Ukrainians went to the polls yesterday amid deepening worries about the future shape of the former Soviet republic's economy.
The sense of euphoria generated by the Orange Revolution in late 2004 -- led by the pro-Western President Viktor Yushchenko -- has long since faded, with a pickup in inflation, a near-stagnant economy and the looming threat of higher energy prices.
"There has been a modest trimming of positions," said Charles Robertson, emerging markets analyst with ING Bank in London, as international investors weigh up the possible coalition scenarios following yesterday's parliamentary elections.
After racing ahead by more than 12 percent in 2004, economic forecasters are expecting economic growth in the country to come in at between 2 percent and 3 percent this year, roughly the same as last year.
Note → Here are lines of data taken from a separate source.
/-- What waits on the share count of an entry learns what has lowered it: its own queue, and a `tmerge` at its lower half (R116, R307). -/
def tellWaits (p base : Nat) (a : Ante) (s : State) : State :=
  { s with tokens := s.tokens.map (fun t =>
      if t.part == p && t.base == base then { t with waiting := t.waiting.map (fun o => { o with ante := some a }) }
      else if t.part == p && t.base + 2 ^ t.size == base then { t with waiting := t.waiting.map (fun o => if o.kind == .merge then { o with ante := some a } else o) }
      else t) }
/-- A share is given back: at once, ahead of what waits (R111, R117); what it lets act learns of it (R307). -/
def dropShare (p base holder : Nat) (a : Ante) (s : State) : State :=
  tokRun p base (tellWaits p base a (modTok p base (fun t => { t with sharers := t.sharers.erase holder, last := a.event, lastAnte := a }) s))

/-! ### The words -/

/-- A token instruction of a group: its earlier writes leave the buffer, and it reports a lost one (R128, R448). -/
def tokWord (i : Instr) (run : Nat → State → State) : State → State := fun s0 =>
  judge i [] s0.cur.lanes (fun s => orLost (fun s => run s.cur.gid (drainGroup s.cur.gid s)) s) s0

/-- The entry that an instruction names exactly (R113); `tmerge` names its lower half. -/
def tokNamed (s : State) (p ka size : Nat) : Option Token := s.tokens.find? (fun t => t.part == p && t.base == ka && t.size == size)

/-- An instruction that queues at its entry (R111, R113). -/
def tokOpWord (i : Instr) (f : FT) (kind : TokKind) : State → State := tokWord i (fun g s =>
  let gr := grp s g
  let ka := (kRead s f.a.toNat).toNat
  let size := if kind = .merge then f.size.toNat - 1 else f.size.toNat
  match tokNamed s gr.part ka size with
  | none => stopAll 0xA 1 ka s.cur.lanes s
  | some t =>
    if kind = .merge && (f.size.toNat = 0 || 55 < f.size.toNat || ka % 2 ^ f.size.toNat ≠ 0) then stopAll 0xA 1 ka s.cur.lanes s
    else
      let (ev, s) := grpEvent s g (lowest s.cur.lanes)
      let op : TokOp := { kind := kind, holder := teamHolder s gr.team, target := bits (kRead s f.b.toNat) 23 0, gid := some g, at_ := s.time, size := size, ev := ev }
      let s := modGrp g (fun x => { x with stall := some ⟨.token, s.cur, s.time⟩ }) s
      drew (tokAsk gr.part t.base op s))

/-- TMAKE (R118). -/
def execTmake (f : FT) (s : State) : Out :=
  .next (tokWord (.tmake f) (fun g s =>
    let gr := grp s g
    let ka := (kRead s f.a.toNat).toNat
    let sz := f.size.toNat
    let clash := s.tokens.any (fun t => t.part == gr.part && decide (ka < t.base + 2 ^ t.size) && decide (t.base < ka + 2 ^ sz))
    let bad := sz < 16 || 55 < sz || ka % 2 ^ sz ≠ 0 || 2 ^ 56 < ka + 2 ^ sz || 12 ≤ f.lease.toNat || clash
    match translate s gr.part gr.core ka 1 .load with
    | .error _ => stopAll 0xA 0xA ka s.cur.lanes s
    | .ok h =>
      if bad then stopAll 0xA 0xA ka s.cur.lanes s
      else if noEntry s gr.part h.home then stopAll 0xA 0xB ka s.cur.lanes s
      else
        let (ev, s) := grpEvent s g (lowest s.cur.lanes)
        let t : Token := { part := gr.part, base := ka, size := sz, home := h.home, owner := teamHolder s gr.team, lease := f.lease.toNat, pub := f.pub,
                           last := ev.event, lastAnte := ev }
        done (countAt gr.part (tokDie t) (64 + 19) 1 { s with tokens := s.tokens ++ [t] })) s)
/-- TDROP (R114). -/
def execTdrop (f : FT) (s : State) : Out := .next (tokOpWord (.tdrop f) f .tdrop s)
/-- TLEND (R114). -/
def execTlend (f : FT) (s : State) : Out := .next (tokOpWord (.tlend f) f .lend s)
/-- TRET (R114). -/
def execTret (f : FT) (s : State) : Out := .next (tokOpWord (.tret f) f .ret s)
/-- TSPLIT (R116). -/
def execTsplit (f : FT) (s : State) : Out := .next (tokOpWord (.tsplit f) f .split s)
/-- TMERGE (R116). -/
def execTmerge (f : FT) (s : State) : Out := .next (tokOpWord (.tmerge f) f .merge s)
/-- TSHARE (R114). -/
def execTshare (f : FT) (s : State) : Out := .next (tokOpWord (.tshare f) f .share s)
/-- TUNSHARE (R117). The team's share ends at once. -/
def execTunshare (f : FT) (s : State) : Out :=
  .next (tokWord (.tunshare f) (fun g s =>
    let gr := grp s g
    let ka := (kRead s f.a.toNat).toNat
    match tokNamed s gr.part ka f.size.toNat with
    | none => stopAll 0xA 1 ka s.cur.lanes s
    | some t =>
      if !t.sharers.contains (teamHolder s gr.team) then stopAll 0xA 2 ka s.cur.lanes s
      else
        let (ev, s) := grpEvent s g (lowest s.cur.lanes)
        done (countAt gr.part (tokDie t) (64 + 19) 1 (dropShare gr.part t.base (teamHolder s gr.team) ev s))) s)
"The problem is to regain a stable growth rate," said Igor Burakovsky, director of the Kiev-based independent Institute for Economic Research and Policy and Consulting.
Ukrainian industrialists already are (loudly) griping that it won't be easy, since in the wake of a price battle earlier this year between Ukraine and Russia gas monopoly Gazprom, the cost of gas imported into Ukraine jumped from US$60 per thousand cubic meters to US$95.
For the moment, Kiev has forced the publicly owned gas company, Naftogaz, to absorb the higher gas costs rather than passing them on to consumers and public heating companies.
Private industry has, however, already taken the full effect of the hikes, and for the first time since independence, Ukrainian smokestack industry is worrying it may not be able to produce steel and chemicals at internationally competitive prices.
"If we don't get cheap energy, not all our goods can compete," said Serhy Mikheev, an Odessa-based steel trader. "And our economy needs exports to survive."
With another gas price shock widely predicted later this year, analysts are concerned that the economy could grind to a halt.
"There is such a danger," Burakovsky said.
Indeed, analysts believe that another increase in gas prices could lead to growth slumping by five percent. Meanwhile, inflation is expected to remain stuck above 10 percent this year.
At the same time, however, a sharp pickup in wages and a fall in interest rates have helped to underpin both a consumer and borrowing boom in the country. Retail sales are expected to bound ahead by more than 10 percent this year, after growing at over 11 percent last year.
Still, few of the Ukrainian electorate that took to the streets during the Orange Revolution are living better 15 months later.
As the election campaign comes down to the wire, the government's opponents are hamming one theme repeatedly: The Orange government has not lived up to its promise of improved prosperity through forging closer links to the EU.
The future of Ukraine's economy, analysts said, depends on Ukrainian President Viktor Yushchenko's ability to forge alliances with, and between, factions in the new parliament.
One option would be to lay aside differences with former prime minister and one-time Orange Revolution stalwart Julia Timoshenko to build a government.
A coalition between Timoshenko and Yushchenko's own center-right Our Ukraine Party would likely continue free market reforms.
But a cause for concern for foreign investors, and in contrast with Yushchenko, Timoshenko has made it clear that if she becomes the next prime minister, her first order of business will be the review of thousands of privatizations from the 1990s.
Another alternative would be a coalition between Our Ukraine and pro-Moscow Viktor Yanukovych, the loser in the 2004 presidential race.
Yanukovych's Regions Ukraine Party, according to polls, could take up to 30 percent of the next parliament's seats, and its pro-big business constituents would likely stand behind continued government assistance to heavy industry, the past engine of Ukrainian growth.
But Yushchenko's view of economics is far from eye-to-eye with Yanukovych's.
A former National Bank head, Yushchenko in a Thursday evening television speech made clear he wants the next parliament to continue reforms.
This includes faster and more transparent privatizations, flat and moderate corporate taxes, and a strong national currency to reduce the cost of Russian fuel imports and to promote domestic manufacturing.
Yanukovych's priorities are simpler, boiled down to their essentials focusing on giving smokestack industry all the government help it can get; among other things a super-cheap hryvna so Ukrainian steel will remain inexpensive.
Exactly how a Yushchenko-Yanukovych government might conduct more fair and open privatizations is therefore an open question. Ukraine Telecom, the Odessa port, parts of the nation's energy generation business, as well as two state banks, are still up for grabs.
Another top issue on Yushchenko's agenda is steering the nation towards WTO membership without causing additional friction with Moscow.
An even more difficult problem facing the next government is how to implement reforms -- all of which cost money -- without gutting the nation's already impoverished welfare system, thereby risking social unrest.
"The color of the new coalition will determine the speed of privatization," Burakovsky said. "Foreign investors are in a wait-and-see position."